- **DATA PROVIDED**
/-- The query may join the open batch (R132). -/
def canJoin (s : State) (b : QBatch) (q : Query) : Bool :=
  let ms := (s.members b).map (·.2)
  let all := ms ++ [q]
  let earliest := ms.foldl (fun m x => min m x.stop) (ms.headD q).stop
  let spread := fld (s.reg rQsvCfg) 23 8 * 1000
  decide (all.length ≤ 128) &&
  decide (((all.filterMap (fun x => x.filter.map (·.slot))).eraseDups).length ≤ fld (s.inForce rScnCfg) 4 0) &&
  decide ((all.map (fun x => segments (qdK x.desc) - 1)).sum ≤ fld (s.inForce rSelCfg) 10 0) &&
  decide (q.stop ≤ earliest + spread) && decide (earliest ≤ q.stop + spread)

/-- The open batch of a collection and encoder. -/
def State.openBatch (s : State) (c enc : Nat) : Option (Nat × QBatch) :=
  s.qsv.batches.find? (fun (_, b) => b.state == .opened && b.coll == c && b.enc == enc)

/-- An admitted query put into a batch (R132): it joins the open one, or closes it and opens another. -/
def joinBatch (place : Nat) (q : Query) (s : State) : State :=
  let c := qdColl q.desc
  let enc := qdEnc q.desc
  let start := fun (s : State) =>
    let n := s.qsv.nextBatch
    let t := s.setQuery place { q with batch := some n }
    let t := t.setBatch n { coll := c, enc := enc, places := [place], openedAt := s.runTime }
    { t with qsv := { t.qsv with nextBatch := n + 1 } }
  match s.openBatch c enc with
  | some (n, b) =>
    if canJoin s b q then
      let places := b.places ++ [place]
      (s.setQuery place { q with batch := some n }).setBatch n
        { b with places := places } |> (fun (t : State) => if places.length = 128 then closeBatchOf n { b with places := places } t else t)
    else start (closeBatchOf n b s)
  | none => start s

/-- The vector of a supplied query quantised or held (R62 to R64), with the clips of its groups: a query held for a float
collection has no converted elements in the query window of R75 (DESIGN CHOICE, log 45). -/
def quantQuery (p : Word) (cal : Option CalTable) (input : Nat) (bytes : List Nat) : QVec × List Nat :=
  if input = 0 then
    let vs := (List.range (dimOf p)).map (fun i => bfTo32 (ofBytes (slice bytes (2 * i) 2)))
    holdQuery p cal (if metricOf p = 2 then normQuery vs else vs)
  else (holdInt8 p bytes, [])

/-- The indivisible step of admission (R130): stamp, live total, filter buffer, mode and table, then the batch. A
supplied vector is read from staging here, also at the end of a MIN_EPOCH wait, whose repeated checks do not look at it
again (DESIGN CHOICE, log 45). -/
def admitQuery (place : Nat) (q : Query) (s : State) : State :=
  let d := q.desc
  let c := qdColl d
  let x := s.coll c
  let f := tget s.store.filters {} (qdFilter d)
  let cal := if fld x.quant 32 32 = 1 ∧ isIntElem (elemOf x.param) then x.qcal else none
  let use : Option FilterUse := if qdFilterEn d then
    some { slot := qdFilter d, buf := f.buf, gen := f.gen, bits := if f.buf then f.buf1 else f.buf0 } else none
  let q := { q with
    state := .admitted, admittedAt := s.clk.timer, epoch := x.epoch, live := x.live, filter := use, cal := cal
    finishNs := fld (s.reg rQsvCfg) 63 44, gatherNs := fld (s.reg rQsvCfg2) 19 0 }
  let t := bump (cQsv 0) 1 s
  if qdInput d = 2 then joinBatch place q t
  else
    let (v, clips) := quantQuery x.param cal (qdInput d) (s.readStaging (qdIn d) (inputSpan s d))
    joinBatch place { q with vec := some v } (countSat c true clips t)

/-- A descriptor that has passed its checks: expired at once, waiting for MIN_EPOCH, or admitted (R129 to R131). One whose
stop time has passed by then is stamped where it need not wait; its vector is not quantised (DESIGN CHOICE, log 45). -/
def acceptQuery (place : Nat) (q : Query) (s : State) : State :=
  let q := { q with stop := stopTime s q.desc, rerank := s.rerankOf q.desc }
  let e := (s.coll (qdColl q.desc)).epoch
  if q.stop ≤ s.clk.timer then
    if e < qdMinEpoch q.desc then expireQuery place q s
    else expireQuery place { q with state := .admitted, admittedAt := s.clk.timer, epoch := e } (bump (cQsv 0) 1 s)
  else if e < qdMinEpoch q.desc then
    bump (cQsv 12) 1 (s.setQuery place { q with state := .waiting })
  else admitQuery place q s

- **PROBLEM DESCRIPTION**
From the top of the listing above, restate each line word for word up to and including the line with "let n := s.qsv.nextBatch"; add nothing else.

- **RESULT**
/-- The query may join the open batch (R132). -/
def canJoin (s : State) (b : QBatch) (q : Query) : Bool :=
  let ms := (s.members b).map (·.2)
  let all := ms ++ [q]
  let earliest := ms.foldl (fun m x => min m x.stop) (ms.headD q).stop
  let spread := fld (s.reg rQsvCfg) 23 8 * 1000
  decide (all.length ≤ 128) &&
  decide (((all.filterMap (fun x => x.filter.map (·.slot))).eraseDups).length ≤ fld (s.inForce rScnCfg) 4 0) &&
  decide ((all.map (fun x => segments (qdK x.desc) - 1)).sum ≤ fld (s.inForce rSelCfg) 10 0) &&
  decide (q.stop ≤ earliest + spread) && decide (earliest ≤ q.stop + spread)

/-- The open batch of a collection and encoder. -/
def State.openBatch (s : State) (c enc : Nat) : Option (Nat × QBatch) :=
  s.qsv.batches.find? (fun (_, b) => b.state == .opened && b.coll == c && b.enc == enc)

/-- An admitted query put into a batch (R132): it joins the open one, or closes it and opens another. -/
def joinBatch (place : Nat) (q : Query) (s : State) : State :=
  let c := qdColl q.desc
  let enc := qdEnc q.desc
  let start := fun (s : State) =>
    let n := s.qsv.nextBatch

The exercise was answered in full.